ROANOKE TIMES 
                      Copyright (c) 1995, Roanoke Times

DATE: Sunday, December 10, 1995              TAG: 9512080051
SECTION: EDITORIAL                PAGE: F-2  EDITION: METRO 


BIRDBRAINED SEEDS OF A SCIENTIFIC DISCOVERY?

EVERY BIRD and bird-lover knows it. The squirrels are winning.

You put out the bird seed. The squirrels feast.

You put out the bird seed in a hundred-buck squirrel-proof bird feeder. The squirrels falter. Maybe. Then they feast.

The battle has escalated now, with new weapons technology brought to bear: a bird-feeder that delivers a small electrical charge through its roost.

Birds, whose feet and beaks don't conduct electricity, are unaffected. Squirrels get zapped. It doesn't really injure them, its inventor, John Boaz of Centreville, Va., told The Wall Street Journal. "They give it sort of a look of wonder."

They probably are stunned that those weird humans would go to such lengths to deny them a little snack.

Sure, it's frustrating to feed the thieves, but really this is shocking. Well, mildly.

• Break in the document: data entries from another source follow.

/-! ### Reads -/

/-- R72: an aligned read of a word hands it to the host. -/
theorem step_read {s : State} {a : Addr} {rest : List HostOp} (h : s.io.bus = .read a 4 :: rest)
    (ha : a.toNat % 4 = 0) : step s = .next (busRead a (s.withBus rest)) := by
  rw [step_of_bus h, access, if_neg (by decide), if_neg (by omega)]

/-- The model's own fields are in no word of the register space. -/
@[simp] theorem State.readWord_withIo (s : State) (io : Io) (a : Nat) :
    State.readWord { s with io := io } a = s.readWord a := rfl

/-! ### Holes and read-only words -/

theorem locOfArray_of_not_inRegisterMap {a : Nat} (h : inRegisterMap a = false) : locOfArray a = .hole := by
  rw [inRegisterMap, decide_eq_false_iff_not] at h
  simp (disch := omega) only [locOfArray, if_neg]

/-- R71, R72: outside the ranges of the map nothing stands. -/
theorem locOf_of_not_inRegisterMap {a : Nat} (h : inRegisterMap a = false) : locOf a = .hole := by
  unfold locOf
  split
  case h_57 => exact locOfArray_of_not_inRegisterMap h
  all_goals exact absurd h (by decide)

/-- The locations that keep something of a host write (R41, R43 to R46, R51, R56); a write to `CMD` is a command and
stores nothing. -/
def Loc.storesWrites (l : Loc) : Bool :=
  match l with
  | .status | .nowMs | .blockCount | .chanSel | .cfg _ | .peakFlags | .rawIn _ => true
  | _ => false

/-- R72: any other location ignores the write. -/
theorem State.writeLoc_of_not_storesWrites (s : State) {l : Loc} (h : l.storesWrites = false) (v : Word) :
    s.writeLoc l v = s := by
  cases l with
  | status | nowMs | blockCount | chanSel | cfg | peakFlags | rawIn => exact absurd h nofun
  | _ => rfl

/-- R71: among the arrays only `RAW_IN` stores a host write. -/
theorem locOfArray_not_storesWrites {a : Nat} (hraw : ¬(0x1000 ≤ a ∧ a < 0x1800)) :
    (locOfArray a).storesWrites = false := by
  unfold locOfArray
  split_ifs <;> rfl

/-- R56, R71: `RAW_IN` is mapped, and not marked read-only. -/
theorem mapped_of_rawIn {a : Nat} (h : 0x1000 ≤ a ∧ a < 0x1800) :
    inRegisterMap a = true ∧ readOnlyForHost a = false := by
  simp only [readOnlyForHost, inRegisterMap, Bool.or_eq_false_iff, Bool.and_eq_false_iff, decide_eq_true_eq,
    decide_eq_false_iff_not]
  omega

/-- R71: a word that stores a host write is mapped, and not marked read-only. -/
theorem mapped_of_storesWrites {a : Nat} (h : (locOf a).storesWrites = true) :
    inRegisterMap a = true ∧ readOnlyForHost a = false := by
  unfold locOf at h
  split at h
  case h_57 =>
    by_contra hmap
    rw [locOfArray_not_storesWrites fun hraw => hmap (mapped_of_rawIn hraw)] at h
    cases h
  all_goals revert h; decide

/-- R72: a write to an unmapped or read-only address is ignored. -/
theorem writeLoc_of_ignored (s : State) {a : Nat} (h : inRegisterMap a = false ∨ readOnlyForHost a = true) (v : Word) :
    s.writeLoc (locOf a) v = s := by
  refine s.writeLoc_of_not_storesWrites (Bool.eq_false_iff.2 fun hs => ?_) v
  obtain ⟨hmap, hro⟩ := mapped_of_storesWrites hs
  simp [hmap, hro] at h

theorem ne_cmdAddr_of_ignored {a : Addr} (h : inRegisterMap a.toNat = false ∨ readOnlyForHost a.toNat = true) :
    a ≠ cmdAddr := by
  rintro rfl
  exact absurd h (by decide)

/-- Settles O12: holes by the map, reads and ignored writes by the rules of one step. -/
theorem readsAndIgnoredWrites : Obligations.ReadsAndIgnoredWrites := by
  refine ⟨fun s a _ _ hmap => ?_, fun _ => rfl, fun s a rest hbus ha => ?_, State.readWord_withIo,
    fun s a v rest hbus ha hign => ?_⟩
  · rw [State.readWord, locOf_of_not_inRegisterMap hmap]; rfl
  · exact step_read hbus ha
  · rw [step_write hbus ha (ne_cmdAddr_of_ignored hign), writeLoc_of_ignored _ hign]; rfl

/-! ### Bus errors -/

/-- R77: the AFE performs no access of another width, wherever it is. -/
theorem step_badWidth {s : State} {a : Addr} {n : Nat} {v : Word} {rest : List HostOp}
    (h : s.io.bus = .read a n :: rest ∨ s.io.bus = .write a n v :: rest) (hn : n ≠ 4) :
    step s = .fault (.badWidth n) := by
  rcases h with h | h <;> rw [step_of_bus h, access, if_pos hn]

/-- R77: nor one of the right width that is misaligned. -/
theorem step_misaligned {s : State} {a : Addr} {v : Word} {rest : List HostOp}
    (h : s.io.bus = .read a 4 :: rest ∨ s.io.bus = .write a 4 v :: rest) (ha : a.toNat % 4 ≠ 0) :
    step s = .fault (.misaligned a) := by
  rcases h with h | h <;> rw [step_of_bus h, access, if_neg (by decide), if_pos ha]

/-- Settles O13: the width is looked at before the alignment. -/
theorem busErrorsAreHostFaults : Obligations.BusErrorsAreHostFaults := by
  intro s a n v rest h
  refine ⟨step_badWidth h, ?_⟩
  rintro rfl ha
  exact step_misaligned h ha

end Sys2Proof.Machine
end

section
/-! ## Readers
What a read admits and what it leaves the reader with (R78, R83). -/

namespace Sys2Proof.Machine

/-- The reader after it got the word at `a` of the state at position `pick`. -/
def Reader.saw (r : Reader) (a pick : Nat) : Reader := { seen := (a, pick) :: r.seen }

@[simp] theorem Reader.floor_saw_same (r : Reader) (a pick : Nat) : (r.saw a pick).floor a = pick := by
  simp [Reader.floor, Reader.saw]

theorem Reader.floor_saw_of_ne (r : Reader) {a b : Nat} (h : b ≠ a) (pick : Nat) :
    (r.saw a pick).floor b = r.floor b := by
  have hab : (a == b) = false := beq_false_of_ne h.symm
  simp [Reader.floor, Reader.saw, hab]

/-- R83: which reads are admitted, and what each returns. -/
theorem Reader.read_eq_some_iff {history : List State} {r r' : Reader} {a pick : Nat} {w : Word} :
    Reader.read history r a pick = some (w, r') ↔
      (a % 4 = 0 ∧ a < 65536 ∧ r.floor a ≤ pick) ∧
        ∃ s, history[pick]? = some s ∧ s.readWord a = w ∧ r.saw a pick = r' := by
  unfold Reader.read
  split_ifs with hadm
  · cases history[pick]? <;> simp [hadm, Reader.saw]
  · simp [hadm]

/-- Settles O50: both directions of what a read is. -/
theorem readerNeverGoesBackward : Obligations.ReaderNeverGoesBackward := by
  intro history r a pick
  refine ⟨fun w r' hread => ?_, fun ha hlt hfloor hpick => ?_⟩
  · obtain ⟨⟨-, -, hfloor⟩, s, hs, rfl, rfl⟩ := Reader.read_eq_some_iff.1 hread
    exact ⟨hfloor, r.floor_saw_same a pick, fun b hb => r.floor_saw_of_ne hb pick, s, hs, rfl⟩
  · exact ⟨_, _, Reader.read_eq_some_iff.2 ⟨⟨ha, hlt, hfloor⟩, _, List.getElem?_eq_getElem hpick, rfl, rfl⟩⟩

end Sys2Proof.Machine
end

section
/-! ## The command word
Which words decode, and to what: a legal word is the encoding of a well-formed command (R100 to R106).  The rows of
R103, the illegal words of R104 and the round trip are uses of that. -/

namespace Sys2Proof

/-! ### Fields of a word -/

/-- A word is its three fields put together (R100). -/
theorem append_fields (w : Word) : (opField w ++ argField w) ++ immField w = w := by
  have hhigh : opField w ++ argField w = w.extractLsb' 16 (8 + 8) :=
    BitVec.extractLsb'_append_extractLsb'_eq_extractLsb' rfl
  have hall : w.extractLsb' 16 (8 + 8) ++ immField w = w.extractLsb' 0 (8 + 8 + 16) :=
    BitVec.extractLsb'_append_extractLsb'_eq_extractLsb' rfl
  rw [hhigh]
  exact hall.trans BitVec.extractLsb'_eq_self

theorem word_eq_iff_fields {v w : Word} :
    v = w ↔ opField v = opField w ∧ argField v = argField w ∧ immField v = immField w := by
  refine ⟨by rintro rfl; exact ⟨rfl, rfl, rfl⟩, fun ⟨hop, harg, himm⟩ => ?_⟩
  rw [← append_fields v, hop, harg, himm, append_fields]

Besides, it's just a matter of time before the rodents figure out how to lean a wooden ladder against the feeder and munch away at their leisure.

You think not?

Consider the bird-feeder designed to literally slam the door on the greedy creatures. The roost drops under the weight of a squirrel when it jumps on, triggering a sheet of metal to drop down and close off the food opening. At $80 a pop, lots of folks looking out for their feathered friends have snatched them up. And several report seeing one squirrel standing on a counterweight bar behind the feeder, holding the little metal shutter open while another gobbles down seed.

If you can't beat them - well, no need to join them. But you have to admire, if grudgingly, that kind of ingenuity and teamwork from animals with brains the size of - what? Peanuts?

If there's no way to fight this nuisance, perhaps humans can figure out some way to put squirrels' problem-solving abilities to work for us. Scientists have yet to figure out how to make cold fusion occur, for example. They're not even sure it is possible.

There's one way to settle that question: a test tube, a bag of bird seed, two squirrels. The bag must be opened by energy created by cold fusion. If the problem can be solved, it will be. Two days, max.